Não pude evitar o sorriso bobo, nem as lembranças recentes da noite anterior.

–Ele é uma pessoa rígida consigo mesmo, mas não é difícil entender os motivos que o leva a adotar essa postura.

–Eu sei.

–Sabe que, no final de tudo, Ethan disse ‘obrigado’.

–Poxa! Você conseguiu mesmo penetrar aquele coraçãozinho de gelo. E, não rolou nenhum beijinho?

–Claro que não! – disse desconcertada e passei a dividir o espelho com ela.

–Mas aposto como sentiram vontade de se beijarem de novo.

–Quer saber? Vou te esperar lá fora.

–Não adianta fugir, senhorita Lewis!

Ao fechar a porta, sorri divertida achando Megan uma boba, pois eu ainda ouvia a continuação do seu discurso.
Sentei-me no último degrau de cima, da escada, e esperei por Megan. A rua era sempre sossegada aquele horário da manhã. Eu gostava de vê os comerciantes abrindo suas lojas e, até mesmo, a correria das pessoas indo para seus empregos.
Distraída com o clima, observei, sem interesse, um carro preto de luxo se aproximar lentamente. Assim que ele foi estacionado, o vidro escuro da janela foi baixado automaticamente, e o rosto de um homem apareceu.

–Estou procurando o Ethan. Você sabe onde ele está. Certo?

Ele sorriu, tentando ser simpático, e seus dentes de ouro brilharam contra a luz do sol.
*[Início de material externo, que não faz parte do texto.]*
-- ==== Sys2Proof/Machine/Ops.lean ====
section
/-! DEFINITION. The primitives every operation is written over: the lock (R32), events (R10), register and FIFO
accesses (R8, R78), memory accesses (R9), the abstract reset (R156), raising the fault (R11), and entry
to and return from an operation (R234 to R236). -/

namespace Sys2Proof.Machine

/-- The lock is taken at the start of every operation (R32, R234, R235): nothing is saved, no mode changes. -/
def acquire (s : State) : State := { s with lock := .held }

/-- The lock is released on every exit path (R32, R236): nothing is restored. -/
def release (s : State) : State := { s with lock := .free }

/-- `emit E` (R10). -/
def emit (e : Event) (s : State) : State := { s with history := s.history ++ [e] }

/-- `raise F` (R11): the fault is recorded in the sticky `FAULT` register (R31). -/
def raise (f : Fault) (s : State) : State := { s with fault := some f }

/-- The controller's answer to the next read: the input script's next word, or a free value once the
script is used up (R78; log 3). -/
def nextAnswer (s : State) : Word := s.answers.headD (Config.freeWord s.draws)

/-- The draw is used up. -/
def consumeAnswer (s : State) : State :=
  { s with answers := s.answers.tail, draws := if s.answers.isEmpty then s.draws + 1 else s.draws }

/-- The width in bits of a register of the block (R35, R61). -/
def regWidth (c : Cfg) (r : RegName) : Nat := (c.reg.place r).width

/-- The byte offset of a register in the register block (R35, R61). -/
def regOffset (c : Cfg) (r : RegName) : Nat := (c.reg.place r).offset

/-- A value truncated to a register's width (R8), in a word of 32 bits. -/
def truncToReg (c : Cfg) (r : RegName) (v : Word) : Word := (v.setWidth (regWidth c r)).setWidth 32

/-- The register file with a register at a value. -/
def Ctl.set (k : Ctl) (r : RegName) (v : Word) : Ctl :=
  match r with
  | .cmd => { k with cmd := v }
  | .arg => { k with arg := v }
  | .stop => { k with stop := v }
  | .blkCount => { k with blkCount := v }
  | .resp0 => { k with resp0 := v }
  | .resp1 => { k with resp1 := v }
  | .resp2 => { k with resp2 := v }
  | .resp3 => { k with resp3 := v }
  | .irqStatus => { k with irqStatus := v }
  | .irqMask => { k with irqMask := v }
  | .clkCtl => { k with clkCtl := v }
  | .blkLen => { k with blkLen := v }
  | .opt => { k with opt := v }
  | .status2 => { k with status2 := v }

/-- What a write does to the register file: `IRQ_STATUS` loses the event bits the write names and keeps
every other bit (R41); `RESP0..3` and `STATUS2` are read-only (R40, R43); the others take the value. -/
def Ctl.accept (c : Cfg) (k : Ctl) (r : RegName) (v : Word) : Ctl :=
  match r with
  | .irqStatus => { k with irqStatus := k.irqStatus &&& ~~~(v &&& c.irqKnown) }
  | .resp0 | .resp1 | .resp2 | .resp3 | .status2 => k
  | .cmd | .arg | .stop | .blkCount | .irqMask | .clkCtl | .blkLen | .opt => k.set r v

/-- The value `RegRead(r)` gives: a fresh answer of the controller at the register's width (R8, R78). -/
def regValue (r : RegName) (s : State) : Word := truncToReg s.cfg r (nextAnswer s)

/-- The state after `RegRead(r)`. A read has no side effect of the sequencer's; the register is seen to
hold the answer (R69, R78). -/
def regRead (r : RegName) (s : State) : State :=
  emit (.regRead r (regValue r s)) { consumeAnswer s with ctl := s.ctl.set r (regValue r s) }

/-- `RegWrite(r, v)`: the value is truncated to the register's width (R8). -/
def regWrite (r : RegName) (v : Word) (s : State) : State :=
  emit (.regWrite r (truncToReg s.cfg r v)) { s with ctl := s.ctl.accept s.cfg r (truncToReg s.cfg r v) }

/-- The state after `FifoRead()` (R8, R46), whose word is `nextAnswer s`. -/
def fifoRead (s : State) : State :=
  emit (.fifoRead (nextAnswer s)) { consumeAnswer s with ctl := { s.ctl with fifo := nextAnswer s } }

/-- `FifoWrite(w)` (R8, R46). -/
def fifoWrite (w : Word) (s : State) : State :=
  emit (.fifoWrite w) { s with ctl := { s.ctl with fifo := w } }

/-- The state after `MemRead(a, 4)` (R9), whose word is `s.mem.readWord a`. -/
def memRead (a : MemAddr) (s : State) : State := emit (.memRead a (s.mem.readWord a)) s

/-- `MemWrite(a, 4, w)` (R9). -/
def memWrite (a : MemAddr) (w : Word) (s : State) : State :=
  emit (.memWrite a w) { s with mem := s.mem.writeWord a w }

/-- The register file `HwReset` leaves: unspecified, every register a free word at its width (R156, U2;
log 9). -/
def freeCtl (c : Cfg) (n : Nat) : Ctl where
  cmd := truncToReg c .cmd (Config.freeWord n)
  arg := truncToReg c .arg (Config.freeWord (n + 1))
  stop := truncToReg c .stop (Config.freeWord (n + 2))
  blkCount := truncToReg c .blkCount (Config.freeWord (n + 3))
  resp0 := truncToReg c .resp0 (Config.freeWord (n + 4))
  resp1 := truncToReg c .resp1 (Config.freeWord (n + 5))
  resp2 := truncToReg c .resp2 (Config.freeWord (n + 6))
  resp3 := truncToReg c .resp3 (Config.freeWord (n + 7))
  irqStatus := truncToReg c .irqStatus (Config.freeWord (n + 8))
  irqMask := truncToReg c .irqMask (Config.freeWord (n + 9))
  clkCtl := truncToReg c .clkCtl (Config.freeWord (n + 10))
  blkLen := truncToReg c .blkLen (Config.freeWord (n + 11))
  opt := truncToReg c .opt (Config.freeWord (n + 12))
  status2 := truncToReg c .status2 (Config.freeWord (n + 13))
  fifo := Config.freeWord (n + 14)

/-- `HwReset()` (R8, R156): the sequencer's state is as before, the controller's is unspecified. -/
def hwReset (s : State) : State :=
  emit .hwReset { s with ctl := freeCtl s.cfg s.draws, draws := s.draws + 15 }

/-- The snapshot of a request (R116, R197). -/
def snapshotOf (r : Request) : Snapshot where
  opc := r.opc
  arg := r.arg
  rk := r.rk
  resp0 := r.resp0
  resp1 := r.resp1
  resp2 := r.resp2
  resp3 := r.resp3
  err := r.err
  data := if r.hasData then
      some { dir := r.dir, blksz := r.blksz, blocks := r.blocks, segs := r.segs, bytes := r.bytes, err := r.derr }
    else none

/-- `Q_ERR <- e` where an error is supplied (R160, R196). -/
def attachError (e : BitVec 4) (s : State) : State :=
  if e = eNone then s else { s with q := { s.q with err := e } }

/-- COMPLETE (R196): a no-op with the slot empty; else attach, empty the slot, discard the cursor, notify.
The pseudocode writes `Q_ERR`, `IF_V` and `CUR_V` and nothing else, so the rest of the latch file and the
cursor's position `CUR_I`, `CUR_O` keep their values, although U14 calls both without meaning from here
on (DEDUCED, log 24). -/
def completeOp (e : BitVec 4) (s : State) : State :=
  if s.ifV then
    let s1 := attachError e s
    emit (.done (snapshotOf s1.q)) { s1 with ifV := false, curV := false }
  else s

end Sys2Proof.Machine
end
–Err... – levantei-me sem saber o que dizer. –Quem é você?

–Eu sou o Crash. – fiquei surpresa ao saber quem ele era. –Vejo que você sabe quem sou.

–Não exatamente.

Dois homens altos saíram do carro e andaram na minha direção.

–Eu tenho muita urgência em falar com Ethan, mas ele é muito bom em desaparecer. Mas acho que, se a irmã dele estiver comigo, com toda a certeza ele virá me visitar.

–Esperem!

Meus braços foram agarrados.

–Sem gritos e escândalos, mocinha. – disse o homem que sorriu cinicamente. – Tragam-na para o carro.

–Sim, senhor.

Fui levada ao carro e convidada a entrar. Acabei hesitando e, amedrontada, lancei um olhar desesperado ao prédio.

–Temos pressa, garota. – disse um dos capangas, deixando sua arma na cintura à mostra.

Sem saída, acabei entrando no carro.